Wednesday, April 27, 2011

On Poetry Writing written late at night

I think the temptation of a lot of people, including myself, is to perceive poetry itself as an amalgamation of general thoughts and feelings regurgitated into terse, jumpy sentences on a page. Usually incorporated with the ever-tired image of blue wispy cigarette smoke (seriously blue is not original anymore) or stars and probably a sexual encounter mixed with alcohol.

But poetry is much much more than simple lines about life experiences written vaguely on a page. It should mean something to you and about you. It should open up experiences of the soul, rather than experiences of the flesh or lusts of the heart. If the phrase “What we think about God is the most important thing about us” (Tozer) has any meaning whatsoever, then why aren’t there more Christian poets out there delivering the Truth of the Gospel? Why aren’t we packing lines, stanzas, pages, books with images of hope and resurrection, or of the Joy of our Risen Savior? Why is the Christian poet so silent?

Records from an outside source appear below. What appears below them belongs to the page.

/-- Settles O31: black and white are grays, a gray is its own luma, and QUANT4 is monotonic. -/
theorem quantizerIsMonotonicBetweenBlackAndWhite : Obligations.QuantizerIsMonotonicBetweenBlackAndWhite := by
  intro arith p q alpha
  refine ⟨quantize_gray arith 0#8 alpha, quantize_gray arith 255#8 alpha, quantize_toNat arith p,
    quant4_le (luma_pixel_le arith p), fun hlt => ?_⟩
  rw [quantize_toNat, quantize_toNat]
  exact quant4_mono hlt.le

/-- Settles O32: QUANT4 divides by 17 after the luma's division by 1000. -/
theorem twoStageRoundingEqualsTheFusedOne : Obligations.TwoStageRoundingEqualsTheFusedOne :=
  ⟨fun gray _ => quant4_eq gray, fun sum _ => quant4_rhu sum, fun _ _ _ _ _ _ => quant4_rhu _⟩

end Sys2Proof.Proofs

/-! The packer (spec/43_packer.md): a byte and its two nibbles, and where the pixels of an even-width grid fall. -/

namespace Sys2Proof.Machine

/-! ### One byte (43 R210, R214) -/

@[simp] theorem highNibble_packByte (hi lo : Nibble) : highNibble (packByte hi lo) = hi :=
  BitVec.extractLsb'_append_eq_left

@[simp] theorem lowNibble_packByte (hi lo : Nibble) : lowNibble (packByte hi lo) = lo :=
  BitVec.extractLsb'_append_eq_right

@[simp] theorem packByte_nibbles (b : Byte) : packByte (highNibble b) (lowNibble b) = b :=
  (BitVec.extractLsb'_append_extractLsb'_eq_extractLsb' rfl).trans BitVec.extractLsb'_eq_self

theorem packByte_toNat (hi lo : Nibble) : (packByte hi lo).toNat = 16 * hi.toNat + lo.toNat := by
  rw [packByte, BitVec.toNat_append, ← Nat.shiftLeft_add_eq_or_of_lt lo.isLt, Nat.shiftLeft_eq, Nat.mul_comm]

/-! ### The ByteArray (43 R211) -/

theorem getElem?_packBytes {n k : Nat} (f : Nat → Nibble) (h : k < n) :
    (packBytes n f)[k]? = some (packByte (f (2 * k)) (f (2 * k + 1))) := by
  rw [List.getElem?_eq_getElem (by rwa [length_packBytes]), getElem_packBytes]

/-! ### Rows of even width (43 R212) -/

theorem two_mul_mod_mod_two {w : Nat} (k : Nat) (heven : w % 2 = 0) : 2 * k % w % 2 = 0 := by
  rw [Nat.mod_mod_of_dvd _ (Nat.dvd_of_mod_eq_zero heven), Nat.mul_mod_right]

/-- An even column of an even-width row is not its last. -/
theorem succ_two_mul_mod_lt {w : Nat} (k : Nat) (heven : w % 2 = 0) (hw : 0 < w) : 2 * k % w + 1 < w := by
  have hcolumn := two_mul_mod_mod_two k heven
  have hlt := Nat.mod_lt (2 * k) hw
  omega

/-- Off the last column, the next row-major index is the right-hand neighbour. -/
theorem jobIntensity_succ (arith : LumaArith) (j : Job) (m : Memory) {w i : Nat} (h : Nat) (hlast : i % w + 1 < w) :
    jobIntensity arith j m w h (i + 1) = quantize arith (resample j m w h (i % w + 1) (i / w)) := by
  obtain ⟨hdiv, hmod⟩ := (Nat.div_mod_unique (a := i + 1) (d := i / w) (Nat.zero_lt_of_lt hlast)).mpr
    ⟨by rw [Nat.add_right_comm, Nat.mod_add_div], hlast⟩
  rw [jobIntensity, hdiv, hmod]

/-- Byte `k` lies in the `w / 2` bytes of row `r` exactly where its even pixel does. -/
theorem byte_in_row_iff {w : Nat} (k r : Nat) (heven : w % 2 = 0) (hw : 0 < w) :
    (r * (w / 2) ≤ k ∧ k ≤ (r + 1) * (w / 2) - 1) ↔ r = 2 * k / w := by
  have hhalf : 0 < w / 2 := by omega
  have hrow : 2 * k / w = k / (w / 2) := by
    rw [← Nat.mul_div_mul_left k (w / 2) Nat.two_pos, Nat.mul_div_cancel' (Nat.dvd_of_mod_eq_zero heven)]
  rw [hrow, eq_comm, Nat.div_eq_iff hhalf, Nat.add_one_mul]

end Sys2Proof.Machine

/-! The statements of the packer family: spec/43_packer.md. -/

namespace Sys2Proof.Proofs

open Sys2Proof.Machine

/-- Settles O33: byte k is the packing of entries 2k and 2k + 1, and packing loses neither nibble. -/
theorem unpackingGivesTheIntensitiesBack : Obligations.UnpackingGivesTheIntensitiesBack := by
  refine ⟨fun n f k hk => ?_, packByte_nibbles⟩
  rw [getElem?_packBytes f hk, Option.map_some, Option.map_some, highNibble_packByte, lowNibble_packByte]
  exact ⟨rfl, rfl⟩

/-- Settles O34: the even pixel of byte k is never the last of its row, so pixel 2k + 1 is its right-hand neighbour. -/
theorem packedPairsLieInOneRow : Obligations.PackedPairsLieInOneRow := by
  intro arith j m w h heven
  have hlen : 2 * packedLen (w, h) = w * h := two_mul_packedLen heven
  refine ⟨by rw [length_jobBytes, hlen], ?_⟩
  rintro k x y left right hk rfl rfl rfl rfl
  have hw : 0 < w := Nat.pos_of_mul_pos_right (Nat.zero_lt_of_lt hk)
  have hnext := succ_two_mul_mod_lt k heven hw
  refine ⟨two_mul_mod_mod_two k heven, hnext, Nat.div_lt_of_lt_mul hk, ⟨_, ?_, rfl, packByte_toNat _ _⟩,
    fun r => byte_in_row_iff k r heven hw⟩
  rw [jobBytes, getElem?_packBytes _ (by omega), jobIntensity_succ arith j m h hnext, jobIntensity]

end Sys2Proof.Proofs

/-! The job sequence (spec/44_job_sequence.md): what the completion step leaves in the result registers and in memory, and
the run of a job from its last START to its end. -/

namespace Sys2Proof.Machine

/-! ### The completion step -/

/-- The engine's turn while BUSY, on memory without side effects, publishes the outcome of RunJob (44 R240). -/
theorem engineTurn_of_busy (s : State) (hb : s.phase = .busy) (hn : regionsNormal s.config s.job = true) :
    engineTurn s =
      .next (finishJob (runJob s.config s.job s.mem (Config.freeChoice s.draws)) (spendChoice s)) := by
  simp [engineTurn, hb, completionStep, hn]

/-- The result registers hold the numbers of a passing job untruncated (44 R240, 41 R166). -/
theorem publish_results_toNat (j : Job) (bytes : List Byte) (s : State) (hc : checkJob j = none)
    (hlen : bytes.length = packedLen (jobDims j)) :
    (publish (jobDims j).1 (jobDims j).2 bytes s).outW.toNat = (jobDims j).1 ∧
    (publish (jobDims j).1 (jobDims j).2 bytes s).outH.toNat = (jobDims j).2 ∧
    (publish (jobDims j).1 (jobDims j).2 bytes s).outLen.toNat = bytes.length := by
  obtain ⟨-, -, hw, -, hh, -, hfit⟩ := jobDims_bounds j hc
  rw [publish_outW, publish_outH, publish_outLen, hlen]
  exact ⟨Nat.mod_eq_of_lt (by omega), Nat.mod_eq_of_lt (by omega), Nat.mod_eq_of_lt hfit⟩

/-- The result of a passing job is not 0 in any of its registers (44 R242): two columns and a row make a byte. -/
theorem publish_results_ne_zero (j : Job) (bytes : List Byte) (s : State) (hc : checkJob j = none)
    (hlen : bytes.length = packedLen (jobDims j)) :
    (publish (jobDims j).1 (jobDims j).2 bytes s).outW ≠ 0#32 ∧
    (publish (jobDims j).1 (jobDims j).2 bytes s).outH ≠ 0#32 ∧
    (publish (jobDims j).1 (jobDims j).2 bytes s).outLen ≠ 0#32 := by
  obtain ⟨hoW, hoH, hoLen⟩ := publish_results_toNat j bytes s hc hlen
  obtain ⟨-, hw, -, hh, -, hmul, -⟩ := jobDims_bounds j hc
  have harea : 2 * 1 ≤ (jobDims j).1 * (jobDims j).2 := Nat.mul_le_mul hw hh
  simp only [ne_eq, ← BitVec.toNat_inj, hoW, hoH, hoLen, BitVec.toNat_zero]
  omega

Why am I so silent? I am a Christian, for sure. I love Jesus. But does poetry tend towards the secular and the melancholic? Of course, because the flesh delivers us to misery and despair. We write to much from the heart muscle than the heart spirit. What drives us? What motivates us? What is the primum mobile of our being? What gives the poet meaning?

Even if you aren’t a Christian and are reading this, and don’t agree with me about Jesus, some of this must resonate with you. Is the goal of your line to ejaculate some experience that has been shared by 6 billion other people or to reveal some gear of your heart, to formulate an idea of your beliefs and identity. Even if it is the amoral selfishness of Nietzsche, he wrote lines I envy. He beautifully portrays selfishness and freedom many times. Or if it’s the theosophy of Yeats’s gyres of “The Second Coming” it points to something they believe in that is transcendent to their person. Even their identity is transcendent to their person. Truths about the self can even speak volumes about the identities of every man who walks this planet.

So, I implore anyone who wishes to be a poet, write from the heart of the heart before you write about your experiences in a pub or watching a sunset while smoking a blue cigarette.